In mouse spermatogonial stem cells and the mice conceived from the resulting sperm, ENU has been found to induce a biased set of nucleotide substitutions. Several previous studies have shown an abundance of TA–CG transitions and TA–AT transversions (ranging between 36–43% and 22–44% of changes, respectively [2,12,14,19]) and GC–CG transversions very rarely or never occur . Of the validated 31 true-positive SNVs shown in table 1, 35.5, 38.7 and 0 per cent were TA–CG, TA–AT and GC–CG changes, respectively.
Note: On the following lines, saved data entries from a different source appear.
/-! ## No long stretch without an access (R237) -/

/-- From every context of the SEARCH whose next actions are `k`, the next access or the end comes before `n` own actions. -/
def Settles (o : Nat) (w h : BitVec 8) (p count n : Nat) (k : List HostInstr) : Prop :=
  ∀ c : HostCtx, c.program = searchProgram o w h p count → c.program.drop c.pc = k → c.settles n

section
variable {o : Nat} {w h : BitVec 8} {p count m n : Nat} {op : HostInstr} {k k' : List HostInstr} {l : HostLabel}

theorem getElem_of_drop {α : Type} {l k : List α} {a : α} {n : Nat} (h : l.drop n = a :: k) : l[n]? = some a := by
  have := congrArg (·[0]?) h
  simpa using this

theorem drop_of_drop {α : Type} {l k : List α} {a : α} {n : Nat} (h : l.drop n = a :: k) : l.drop (n + 1) = k := by
  rw [← List.drop_drop, h]; rfl

theorem Settles.mono (s : Settles o w h p count m k) (hmn : m ≤ n) : Settles o w h p count n k :=
  fun c hp hk => settles_mono (s c hp hk) hmn

theorem Settles.nil : Settles o w h p count 1 [] := fun c _ hk op ho => by
  have := List.drop_eq_nil_iff.1 hk
  rw [List.getElem?_eq_none this] at ho
  cases ho

theorem Settles.access (ha : op.isAccess = true) : Settles o w h p count 1 (op :: k) := fun c _ hk op' ho hna => by
  rw [getElem_of_drop hk] at ho
  cases ho
  rw [ha] at hna
  cases hna

/-- An action that goes on with the next one. -/
theorem Settles.cons (s : Settles o w h p count n k)
    (hstep : ∀ c e : HostCtx, c.proceed op = .ok e → e.program = c.program ∧ e.pc = c.pc + 1) :
    Settles o w h p count (n + 1) (op :: k) := fun c hp hk op' ho _ e he => by
  rw [getElem_of_drop hk] at ho
  cases ho
  obtain ⟨h1, h2⟩ := hstep c e he
  exact s e (h1.trans hp) (by rw [h1, h2]; exact drop_of_drop hk)

theorem proceed_jump {c e : HostCtx} (he : c.jumpTo l = .ok e) (hp : c.program = searchProgram o w h p count)
    (hl : Lands l k' (searchProgram o w h p count)) : e.program = searchProgram o w h p count ∧ e.program.drop e.pc = k' := by
  obtain ⟨m, h1, h2⟩ := hl
  rw [HostCtx.jumpTo, hp, h1] at he
  cases he
  exact ⟨rfl, h2⟩

theorem Settles.goto (s : Settles o w h p count n k') (hl : Lands l k' (searchProgram o w h p count)) :
    Settles o w h p count (n + 1) (.goto l :: k) := fun c hp hk op' ho _ e he => by
  rw [getElem_of_drop hk] at ho
  cases ho
  obtain ⟨h1, h2⟩ := proceed_jump he hp hl
  exact s e h1 h2

theorem Settles.ifGoto {b : HostCond} (s : Settles o w h p count n k) (s' : Settles o w h p count n k')
    (hl : Lands l k' (searchProgram o w h p count)) : Settles o w h p count (n + 1) (.ifGoto b l :: k) := fun c hp hk op' ho _ e he => by
  rw [getElem_of_drop hk] at ho
  cases ho
  simp only [HostCtx.proceed] at he
  split at he
  · obtain ⟨h1, h2⟩ := proceed_jump he hp hl
    exact s' e h1 h2
  · cases he
    exact s _ hp (drop_of_drop hk)

/-- Every tail of the code settles. -/
def TailsSettle (o : Nat) (w h : BitVec 8) (p count n : Nat) : List HostInstr → Prop
  | [] => Settles o w h p count n []
  | op :: k => Settles o w h p count n (op :: k) ∧ TailsSettle o w h p count n k

theorem TailsSettle.drop (t : TailsSettle o w h p count n k) (i : Nat) : Settles o w h p count n (k.drop i) := by
  induction k generalizing i with
  | nil => rw [List.drop_nil]; exact t
  | cons op k ih =>
    cases i with
    | zero => exact t.1
    | succ i => exact ih t.2 i

theorem TailsSettle.accesses {l : List HostInstr} (t : TailsSettle o w h p count n k) (hn : 1 ≤ n)
    (hl : ∀ op ∈ l, op.isAccess = true) : TailsSettle o w h p count n (l ++ k) := by
  induction l with
  | nil => exact t
  | cons op l ih => exact ⟨(Settles.access (hl op (by simp))).mono hn, ih fun q hq => hl q (by simp [hq])⟩

theorem isAccess_readRecord (n : Nat) : ∀ op ∈ readRecord n, op.isAccess = true := by
  intro op hop
  simp only [readRecord, List.mem_append, List.mem_map] at hop
  rcases hop with (hop | ⟨i, -, rfl⟩) | ⟨i, -, rfl⟩
  · simp at hop; rcases hop with rfl | rfl | rfl | rfl <;> rfl
  · rfl
  · rfl

theorem proceed_ok {c e : HostCtx} (hd : c.proceed op = .ok e) (hj : (∀ b l, op ≠ .ifGoto b l) ∧ ∀ l, op ≠ .goto l) :
    e.program = c.program ∧ e.pc = c.pc + 1 := by
  cases op with
  | ifGoto b l => exact absurd rfl (hj.1 b l)
  | goto l => exact absurd rfl (hj.2 l)
  | _ => cases hd; exact ⟨rfl, rfl⟩

/-- An action that is no jump. -/
theorem Settles.plain (s : Settles o w h p count n k) (hj : (∀ b l, op ≠ .ifGoto b l) ∧ ∀ l, op ≠ .goto l) :
    Settles o w h p count (n + 1) (op :: k) := s.cons fun _ _ e => proceed_ok e hj

/-! The pieces, from the last. -/

theorem settles_done : Settles o w h p count 2 done := Settles.nil.plain (by simp)

theorem settles_next : Settles o w h p count 4 (next o w h count) :=
  (((Settles.access rfl).mono (by omega)).ifGoto settles_done lands_done).plain (by simp)

theorem settles_advance : Settles o w h p count 7 advance :=
  ((settles_next.goto lands_next).plain (by simp)).plain (by simp)

theorem settles_keep : Settles o w h p count 2 (keep w h) := (Settles.access rfl).plain (by simp)

theorem settles_hold : Settles o w h p count 2 (hold w h) := (Settles.access rfl).plain (by simp)

theorem settles_empty : Settles o w h p count 5 empty :=
  ((settles_done.plain (by simp)).plain (by simp)).plain (by simp)

theorem settles_poll : Settles o w h p count 2 (poll l k) := (Settles.access rfl).plain (by simp)

/-- From anywhere in a SEARCH, the next access or the end comes before eleven own actions have been made. -/
theorem tails_search : TailsSettle o w h p count 11 (searchProgram o w h p count) := by
  have t1 : TailsSettle o w h p count 11 (.appendRecord :: advance) :=
    ⟨(settles_advance.plain (by simp)).mono (by omega), settles_advance.mono (by omega),
      (((settles_next.goto lands_next).plain (by simp)).mono (by omega)), (settles_next.goto lands_next).mono (by omega),
      settles_empty.mono (by omega), ((settles_done.plain (by simp)).plain (by simp)).mono (by omega),
      (settles_done.plain (by simp)).mono (by omega), settles_done.mono (by omega), Settles.nil.mono (by omega)⟩
  have t2 : TailsSettle o w h p count 11 (keep w h) :=
    ⟨settles_keep.mono (by omega), t1.accesses (by omega) (isAccess_readRecord _)⟩
  have t3 : TailsSettle o w h p count 11 (hold w h) :=
    ⟨settles_hold.mono (by omega), (Settles.access rfl).mono (by omega), settles_poll.mono (by omega),
      (Settles.access rfl).mono (by omega), (settles_keep.ifGoto settles_poll lands_waitPhold).mono (by omega), t2⟩
  have j1 : Settles o w h p count 8 (.goto lblStep :: hold w h) := settles_advance.goto lands_step
  have j2 : Settles o w h p count 9 (.reportSprite (.var HostVar.i) statusErr (.var HostVar.e) :: .goto lblStep :: hold w h) :=
    j1.plain (by simp)
  have j3 : Settles o w h p count 10 (.ifGoto (.and (.eq statusErr (.lit 3)) (.eq (.var HostVar.e) (.lit 0))) lblHold ::
      .reportSprite (.var HostVar.i) statusErr (.var HostVar.e) :: .goto lblStep :: hold w h) :=
    j2.ifGoto (settles_hold.mono (by omega)) lands_hold
  have j4 : Settles o w h p count 11 (judge w h) := j3.ifGoto (settles_keep.mono (by omega)) lands_keep
  have t4 : TailsSettle o w h p count 11 (next o w h count) :=
    ⟨settles_next.mono (by omega),
      ((((Settles.access rfl).mono (by omega)).ifGoto settles_done lands_done : Settles o w h p count 3 _)).mono (by omega),
      (Settles.access rfl).mono (by omega), (Settles.access rfl).mono (by omega), settles_poll.mono (by omega),
      (Settles.access rfl).mono (by omega),
      ((((Settles.access rfl).mono (by omega)).ifGoto settles_poll lands_waitAsm : Settles o w h p count 3 _)).mono (by omega),
      (Settles.access rfl).mono (by omega), (Settles.access rfl).mono (by omega), j4, j3.mono (by omega), j2.mono (by omega),
      j1.mono (by omega), t3⟩
  have i1 : Settles o w h p count 7 (init o w h count) :=
    ((settles_next.plain (by simp)).plain (by simp)).plain (by simp)
  have i2 : Settles o w h p count 8 (.ifGoto (.eq statusErr (.lit 4)) lblEmpty :: init o w h count) :=
    i1.ifGoto (settles_empty.mono (by omega)) lands_empty
  rw [searchProgram_eq]
  exact ⟨(Settles.access rfl).mono (by omega), (Settles.access rfl).mono (by omega), settles_poll.mono (by omega),
    (Settles.access rfl).mono (by omega),
    ((((Settles.access rfl).mono (by omega)).ifGoto settles_poll lands_waitPload : Settles o w h p count 3 _)).mono (by omega),
    (Settles.access rfl).mono (by omega), (i2.ifGoto (settles_empty.mono (by omega)) lands_empty).mono (by omega),
    i2.mono (by omega), i1.mono (by omega), ((settles_next.plain (by simp)).plain (by simp)).mono (by omega),
    (settles_next.plain (by simp)).mono (by omega), t4⟩

theorem settles_search {c : HostCtx} (hp : c.program = searchProgram o w h p count) : c.settles 11 := by
  have := tails_search (o := o) (w := w) (h := h) (p := p) (count := count) |>.drop c.pc
  exact this c hp (by rw [hp])

/-- Whether a SEARCH has an access to come is known within 11 actions of its own. -/
theorem accessComes_iff {c : HostCtx} (hp : c.program = searchProgram o w h p count) :
    c.accessComes ↔ c.accessWithin 11 = true :=
  ⟨fun ⟨n, d, hl, ha⟩ => accessWithin_iff.2 ⟨n, leadsTo_lt_of_settles (settles_search hp) hl, d, hl, ha⟩,
    fun hw => let ⟨n, _, d, hl, ha⟩ := accessWithin_iff.1 hw; ⟨n, d, hl, ha⟩⟩

end

/-! ## Where a SEARCH stands -/

/-- What a SEARCH, issued in the state `s` with a palette at P that loads, has done when its next action is the first of the code
`k`: it has asked for `n` sprites, the name i holds `i`, and its result and reports are `rs` and `ps`. -/
structure SearchAt (s : State) (o : Nat) (w h : BitVec 8) (p count : Nat) (k : List HostInstr) (i n : Nat)
    (rs : List SpriteRecord) (ps : List HostReport) (t : State) : Prop where
  idle : Idle t
  src : t.src = s.src
  srcEn : t.srcEn = s.srcEn
  srcLen : t.srcLen = s.srcLen
  cap : t.fbMaxPixels = s.fbMaxPixels
  palCount : t.palCount = 16#5
  palOff : t.palOff = BitVec.ofNat 32 p
  pal : ∀ j : Fin 16, t.pal[j] = col15 (srcRead16 s (p + 2 * j.val))
  program : t.host.program = searchProgram o w h p count
  vars : cellsWf 0 t.host.vars = true
  next : code t = k
  index : t.host.get HostVar.i = i
  bytes : t.host.get HostVar.len = gridBytes w h
  requests : t.requests = s.requests ++ ⟨BitVec.ofNat 32 p, 32⟩ ::
    if s.fbMaxPixels < gridPixels w h then []
    else (List.range n).map fun k => ⟨BitVec.ofNat 32 (o + k * gridBytes w h), gridBytes w h⟩
  result : t.host.result = rs
  reports : t.host.reports = ps

variable {s t u : State} {k k' : List HostInstr} {i n : Nat} {rs : List SpriteRecord} {ps : List HostReport}

/-- Host business that keeps the names and the lists. -/
theorem SearchAt.ran (a : SearchAt s o w h p count k i n rs ps t) (r : Ran t u)
    (hh : u.host = { t.host with pc := u.host.pc }) (hk : code u = k') : SearchAt s o w h p count k' i n rs ps u := by
  have e := r.same
  exact ⟨r.idle a.idle, by rw [e]; exact a.src, by rw [e]; exact a.srcEn, by rw [e]; exact a.srcLen, by rw [e]; exact a.cap,
    by rw [e]; exact a.palCount, by rw [e]; exact a.palOff, fun j => by rw [e]; exact a.pal j, by rw [hh]; exact a.program,
    by rw [hh]; exact a.vars, hk, by rw [hh]; exact a.index, by rw [hh]; exact a.bytes, by rw [e]; exact a.requests,
    by rw [hh]; exact a.result, by rw [hh]; exact a.reports⟩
Of the remaining 19 non-replicated, false-positive SNV calls, 26.3, 0 and 15.8 per cent were TA–CG, TA–AT and GC–CG changes, respectively.
Exome analysis of the G2 parents of our G3 nimbus proband mouse would be expected to reveal all the true ENU variants present in the proband mouse. Likewise, approximately half of the true variants should have also been inherited by the G3 sibling of the proband. Figure 3c shows a Venn diagram detailing the overlap between the SNVs called in the exome sequence of the two parents and sibling compared with those in the pooled technical replicate exome sequence of the proband. As expected, all of the seven homozygous mutations called in the proband or its sibling (three in proband + four in G3 sibling) were also called in heterozygous state in both parents. Of the total of 31 validated mutations present in the G3 proband, 28 were called in one or both parents (table 1). Inspection of the sequence data for the two parent G2 exomes revealed that the false-negative mutations were present, but the number of variant reads fell below the required coverage and/or read ratio thresholds used for SNV calling. That three of the 31 true mutations were not identified in one or more of the replicate analyses indicates a technical false-negative rate of 9.7 per cent per exome analysis. However, this estimate does not accommodate the percentage of true mutations that might be missed consistently because they lie in exons that are inefficiently captured and exhibit low sequence coverage.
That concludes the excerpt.